For this exercise, transcribe all the records below exactly.

*** Block opens ***

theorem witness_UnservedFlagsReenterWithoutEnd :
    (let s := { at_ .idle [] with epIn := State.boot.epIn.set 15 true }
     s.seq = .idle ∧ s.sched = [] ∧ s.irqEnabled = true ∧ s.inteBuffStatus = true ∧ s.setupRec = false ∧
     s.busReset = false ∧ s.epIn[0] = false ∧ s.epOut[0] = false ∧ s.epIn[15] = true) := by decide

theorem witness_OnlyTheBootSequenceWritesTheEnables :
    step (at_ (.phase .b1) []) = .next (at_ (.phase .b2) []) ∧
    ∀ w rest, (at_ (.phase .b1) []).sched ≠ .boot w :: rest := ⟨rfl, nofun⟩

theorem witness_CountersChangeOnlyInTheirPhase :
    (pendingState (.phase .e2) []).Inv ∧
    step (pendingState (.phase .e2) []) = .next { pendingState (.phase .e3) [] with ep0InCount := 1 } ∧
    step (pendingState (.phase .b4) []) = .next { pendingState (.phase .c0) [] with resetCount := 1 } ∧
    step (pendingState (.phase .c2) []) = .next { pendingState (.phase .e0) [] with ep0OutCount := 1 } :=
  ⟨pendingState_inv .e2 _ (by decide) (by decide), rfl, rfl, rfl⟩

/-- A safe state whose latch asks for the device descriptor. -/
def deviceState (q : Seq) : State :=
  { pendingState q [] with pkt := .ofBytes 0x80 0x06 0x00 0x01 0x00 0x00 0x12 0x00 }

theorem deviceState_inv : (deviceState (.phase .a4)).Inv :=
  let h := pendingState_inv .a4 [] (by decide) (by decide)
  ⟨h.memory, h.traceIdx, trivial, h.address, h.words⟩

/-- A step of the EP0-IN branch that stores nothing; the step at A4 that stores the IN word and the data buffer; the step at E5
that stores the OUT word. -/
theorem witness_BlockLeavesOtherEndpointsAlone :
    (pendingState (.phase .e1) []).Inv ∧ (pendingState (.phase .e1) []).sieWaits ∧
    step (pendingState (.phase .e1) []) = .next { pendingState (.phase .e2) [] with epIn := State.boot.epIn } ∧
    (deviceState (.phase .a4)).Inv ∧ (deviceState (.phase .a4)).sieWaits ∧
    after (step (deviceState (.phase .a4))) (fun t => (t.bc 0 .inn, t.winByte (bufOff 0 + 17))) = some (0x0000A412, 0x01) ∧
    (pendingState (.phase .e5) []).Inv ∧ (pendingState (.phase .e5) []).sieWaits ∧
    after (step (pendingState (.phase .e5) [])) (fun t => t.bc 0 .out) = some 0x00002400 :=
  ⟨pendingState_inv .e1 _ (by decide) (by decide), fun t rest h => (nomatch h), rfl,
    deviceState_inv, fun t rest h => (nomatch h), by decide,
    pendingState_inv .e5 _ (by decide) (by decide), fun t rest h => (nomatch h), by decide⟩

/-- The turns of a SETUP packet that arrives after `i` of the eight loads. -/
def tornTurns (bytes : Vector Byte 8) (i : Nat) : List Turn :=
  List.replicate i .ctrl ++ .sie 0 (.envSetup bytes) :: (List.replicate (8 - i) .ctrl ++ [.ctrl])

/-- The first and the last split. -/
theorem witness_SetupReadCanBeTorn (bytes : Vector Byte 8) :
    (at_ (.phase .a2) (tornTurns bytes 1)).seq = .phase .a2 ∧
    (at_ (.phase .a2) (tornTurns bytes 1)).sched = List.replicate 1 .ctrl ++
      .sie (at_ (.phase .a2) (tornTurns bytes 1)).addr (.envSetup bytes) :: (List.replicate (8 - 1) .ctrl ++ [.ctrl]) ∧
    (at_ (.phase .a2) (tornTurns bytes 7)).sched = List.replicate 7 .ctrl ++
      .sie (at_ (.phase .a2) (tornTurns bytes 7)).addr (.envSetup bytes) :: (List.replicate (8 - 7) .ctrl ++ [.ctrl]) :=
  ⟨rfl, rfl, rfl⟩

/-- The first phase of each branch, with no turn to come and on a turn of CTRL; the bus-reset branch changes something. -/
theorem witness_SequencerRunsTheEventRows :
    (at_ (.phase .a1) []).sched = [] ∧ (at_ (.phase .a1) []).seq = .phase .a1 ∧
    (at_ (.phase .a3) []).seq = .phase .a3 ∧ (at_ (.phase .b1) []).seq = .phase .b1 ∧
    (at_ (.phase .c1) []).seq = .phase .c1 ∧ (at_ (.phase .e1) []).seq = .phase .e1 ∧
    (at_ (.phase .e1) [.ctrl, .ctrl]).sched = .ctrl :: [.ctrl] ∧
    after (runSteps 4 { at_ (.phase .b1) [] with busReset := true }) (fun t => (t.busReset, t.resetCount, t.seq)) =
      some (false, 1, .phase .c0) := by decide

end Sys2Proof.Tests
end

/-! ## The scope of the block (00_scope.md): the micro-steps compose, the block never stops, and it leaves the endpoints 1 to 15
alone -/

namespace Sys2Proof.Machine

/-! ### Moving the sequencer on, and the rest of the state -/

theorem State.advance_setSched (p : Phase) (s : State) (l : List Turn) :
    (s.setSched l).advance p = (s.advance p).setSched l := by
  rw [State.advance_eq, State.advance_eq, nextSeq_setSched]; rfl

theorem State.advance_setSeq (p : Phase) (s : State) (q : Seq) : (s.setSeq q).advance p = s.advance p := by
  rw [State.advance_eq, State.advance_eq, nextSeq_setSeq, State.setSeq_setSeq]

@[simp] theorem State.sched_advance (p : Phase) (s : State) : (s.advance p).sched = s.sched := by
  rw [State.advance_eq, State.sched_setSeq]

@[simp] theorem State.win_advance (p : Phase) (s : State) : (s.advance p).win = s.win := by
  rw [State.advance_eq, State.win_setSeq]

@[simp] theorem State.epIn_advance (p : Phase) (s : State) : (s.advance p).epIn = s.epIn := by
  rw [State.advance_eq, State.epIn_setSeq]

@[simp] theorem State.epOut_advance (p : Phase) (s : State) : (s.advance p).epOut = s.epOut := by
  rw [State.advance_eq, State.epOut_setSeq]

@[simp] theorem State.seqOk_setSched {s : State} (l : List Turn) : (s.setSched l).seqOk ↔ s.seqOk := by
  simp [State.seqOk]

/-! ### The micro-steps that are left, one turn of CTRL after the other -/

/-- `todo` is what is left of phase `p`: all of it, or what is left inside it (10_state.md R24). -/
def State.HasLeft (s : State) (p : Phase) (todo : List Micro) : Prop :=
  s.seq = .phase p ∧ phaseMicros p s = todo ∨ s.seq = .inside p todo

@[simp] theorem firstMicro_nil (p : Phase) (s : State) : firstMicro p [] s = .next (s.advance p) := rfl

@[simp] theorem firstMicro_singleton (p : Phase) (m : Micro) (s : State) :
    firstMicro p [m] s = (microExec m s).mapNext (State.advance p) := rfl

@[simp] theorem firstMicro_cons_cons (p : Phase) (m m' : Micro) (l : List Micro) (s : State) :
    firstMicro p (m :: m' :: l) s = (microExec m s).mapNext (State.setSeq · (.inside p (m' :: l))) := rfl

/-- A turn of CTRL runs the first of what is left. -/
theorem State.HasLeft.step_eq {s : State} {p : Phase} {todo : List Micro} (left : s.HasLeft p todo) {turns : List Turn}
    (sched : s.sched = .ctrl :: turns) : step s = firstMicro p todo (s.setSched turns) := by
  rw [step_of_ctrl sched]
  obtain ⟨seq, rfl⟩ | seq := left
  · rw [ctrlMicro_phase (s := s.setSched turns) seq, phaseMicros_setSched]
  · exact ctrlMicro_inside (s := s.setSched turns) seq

*** Block closes ***

▶ **SOLUTION**:
theorem witness_UnservedFlagsReenterWithoutEnd :
    (let s := { at_ .idle [] with epIn := State.boot.epIn.set 15 true }
     s.seq = .idle ∧ s.sched = [] ∧ s.irqEnabled = true ∧ s.inteBuffStatus = true ∧ s.setupRec = false ∧
     s.busReset = false ∧ s.epIn[0] = false ∧ s.epOut[0] = false ∧ s.epIn[15] = true) := by decide

theorem witness_OnlyTheBootSequenceWritesTheEnables :
    step (at_ (.phase .b1) []) = .next (at_ (.phase .b2) []) ∧
    ∀ w rest, (at_ (.phase .b1) []).sched ≠ .boot w :: rest := ⟨rfl, nofun⟩

theorem witness_CountersChangeOnlyInTheirPhase :
    (pendingState (.phase .e2) []).Inv ∧
    step (pendingState (.phase .e2) []) = .next { pendingState (.phase .e3) [] with ep0InCount := 1 } ∧
    step (pendingState (.phase .b4) []) = .next { pendingState (.phase .c0) [] with resetCount := 1 } ∧
    step (pendingState (.phase .c2) []) = .next { pendingState (.phase .e0) [] with ep0OutCount := 1 } :=
  ⟨pendingState_inv .e2 _ (by decide) (by decide), rfl, rfl, rfl⟩

/-- A safe state whose latch asks for the device descriptor. -/
def deviceState (q : Seq) : State :=
  { pendingState q [] with pkt := .ofBytes 0x80 0x06 0x00 0x01 0x00 0x00 0x12 0x00 }

theorem deviceState_inv : (deviceState (.phase .a4)).Inv :=
  let h := pendingState_inv .a4 [] (by decide) (by decide)
  ⟨h.memory, h.traceIdx, trivial, h.address, h.words⟩

/-- A step of the EP0-IN branch that stores nothing; the step at A4 that stores the IN word and the data buffer; the step at E5
that stores the OUT word. -/
theorem witness_BlockLeavesOtherEndpointsAlone :
    (pendingState (.phase .e1) []).Inv ∧ (pendingState (.phase .e1) []).sieWaits ∧
    step (pendingState (.phase .e1) []) = .next { pendingState (.phase .e2) [] with epIn := State.boot.epIn } ∧
    (deviceState (.phase .a4)).Inv ∧ (deviceState (.phase .a4)).sieWaits ∧
    after (step (deviceState (.phase .a4))) (fun t => (t.bc 0 .inn, t.winByte (bufOff 0 + 17))) = some (0x0000A412, 0x01) ∧
    (pendingState (.phase .e5) []).Inv ∧ (pendingState (.phase .e5) []).sieWaits ∧
    after (step (pendingState (.phase .e5) [])) (fun t => t.bc 0 .out) = some 0x00002400 :=
  ⟨pendingState_inv .e1 _ (by decide) (by decide), fun t rest h => (nomatch h), rfl,
    deviceState_inv, fun t rest h => (nomatch h), by decide,
    pendingState_inv .e5 _ (by decide) (by decide), fun t rest h => (nomatch h), by decide⟩

/-- The turns of a SETUP packet that arrives after `i` of the eight loads. -/
def tornTurns (bytes : Vector Byte 8) (i : Nat) : List Turn :=
  List.replicate i .ctrl ++ .sie 0 (.envSetup bytes) :: (List.replicate (8 - i) .ctrl ++ [.ctrl])

/-- The first and the last split. -/
theorem witness_SetupReadCanBeTorn (bytes : Vector Byte 8) :
    (at_ (.phase .a2) (tornTurns bytes 1)).seq = .phase .a2 ∧
    (at_ (.phase .a2) (tornTurns bytes 1)).sched = List.replicate 1 .ctrl ++
      .sie (at_ (.phase .a2) (tornTurns bytes 1)).addr (.envSetup bytes) :: (List.replicate (8 - 1) .ctrl ++ [.ctrl]) ∧
    (at_ (.phase .a2) (tornTurns bytes 7)).sched = List.replicate 7 .ctrl ++
      .sie (at_ (.phase .a2) (tornTurns bytes 7)).addr (.envSetup bytes) :: (List.replicate (8 - 7) .ctrl ++ [.ctrl]) :=
  ⟨rfl, rfl, rfl⟩

/-- The first phase of each branch, with no turn to come and on a turn of CTRL; the bus-reset branch changes something. -/
theorem witness_SequencerRunsTheEventRows :
    (at_ (.phase .a1) []).sched = [] ∧ (at_ (.phase .a1) []).seq = .phase .a1 ∧
    (at_ (.phase .a3) []).seq = .phase .a3 ∧ (at_ (.phase .b1) []).seq = .phase .b1 ∧
    (at_ (.phase .c1) []).seq = .phase .c1 ∧ (at_ (.phase .e1) []).seq = .phase .e1 ∧
    (at_ (.phase .e1) [.ctrl, .ctrl]).sched = .ctrl :: [.ctrl] ∧
    after (runSteps 4 { at_ (.phase .b1) [] with busReset := true }) (fun t => (t.busReset, t.resetCount, t.seq)) =
      some (false, 1, .phase .c0) := by decide

end Sys2Proof.Tests
end

/-! ## The scope of the block (00_scope.md): the micro-steps compose, the block never stops, and it leaves the endpoints 1 to 15
alone -/

namespace Sys2Proof.Machine

/-! ### Moving the sequencer on, and the rest of the state -/

theorem State.advance_setSched (p : Phase) (s : State) (l : List Turn) :
    (s.setSched l).advance p = (s.advance p).setSched l := by
  rw [State.advance_eq, State.advance_eq, nextSeq_setSched]; rfl

theorem State.advance_setSeq (p : Phase) (s : State) (q : Seq) : (s.setSeq q).advance p = s.advance p := by
  rw [State.advance_eq, State.advance_eq, nextSeq_setSeq, State.setSeq_setSeq]

@[simp] theorem State.sched_advance (p : Phase) (s : State) : (s.advance p).sched = s.sched := by
  rw [State.advance_eq, State.sched_setSeq]

@[simp] theorem State.win_advance (p : Phase) (s : State) : (s.advance p).win = s.win := by
  rw [State.advance_eq, State.win_setSeq]

@[simp] theorem State.epIn_advance (p : Phase) (s : State) : (s.advance p).epIn = s.epIn := by
  rw [State.advance_eq, State.epIn_setSeq]

@[simp] theorem State.epOut_advance (p : Phase) (s : State) : (s.advance p).epOut = s.epOut := by
  rw [State.advance_eq, State.epOut_setSeq]

@[simp] theorem State.seqOk_setSched {s : State} (l : List Turn) : (s.setSched l).seqOk ↔ s.seqOk := by
  simp [State.seqOk]

/-! ### The micro-steps that are left, one turn of CTRL after the other -/

/-- `todo` is what is left of phase `p`: all of it, or what is left inside it (10_state.md R24). -/
def State.HasLeft (s : State) (p : Phase) (todo : List Micro) : Prop :=
  s.seq = .phase p ∧ phaseMicros p s = todo ∨ s.seq = .inside p todo

@[simp] theorem firstMicro_nil (p : Phase) (s : State) : firstMicro p [] s = .next (s.advance p) := rfl

@[simp] theorem firstMicro_singleton (p : Phase) (m : Micro) (s : State) :
    firstMicro p [m] s = (microExec m s).mapNext (State.advance p) := rfl

@[simp] theorem firstMicro_cons_cons (p : Phase) (m m' : Micro) (l : List Micro) (s : State) :
    firstMicro p (m :: m' :: l) s = (microExec m s).mapNext (State.setSeq · (.inside p (m' :: l))) := rfl

/-- A turn of CTRL runs the first of what is left. -/
theorem State.HasLeft.step_eq {s : State} {p : Phase} {todo : List Micro} (left : s.HasLeft p todo) {turns : List Turn}
    (sched : s.sched = .ctrl :: turns) : step s = firstMicro p todo (s.setSched turns) := by
  rw [step_of_ctrl sched]
  obtain ⟨seq, rfl⟩ | seq := left
  · rw [ctrlMicro_phase (s := s.setSched turns) seq, phaseMicros_setSched]
  · exact ctrlMicro_inside (s := s.setSched turns) seq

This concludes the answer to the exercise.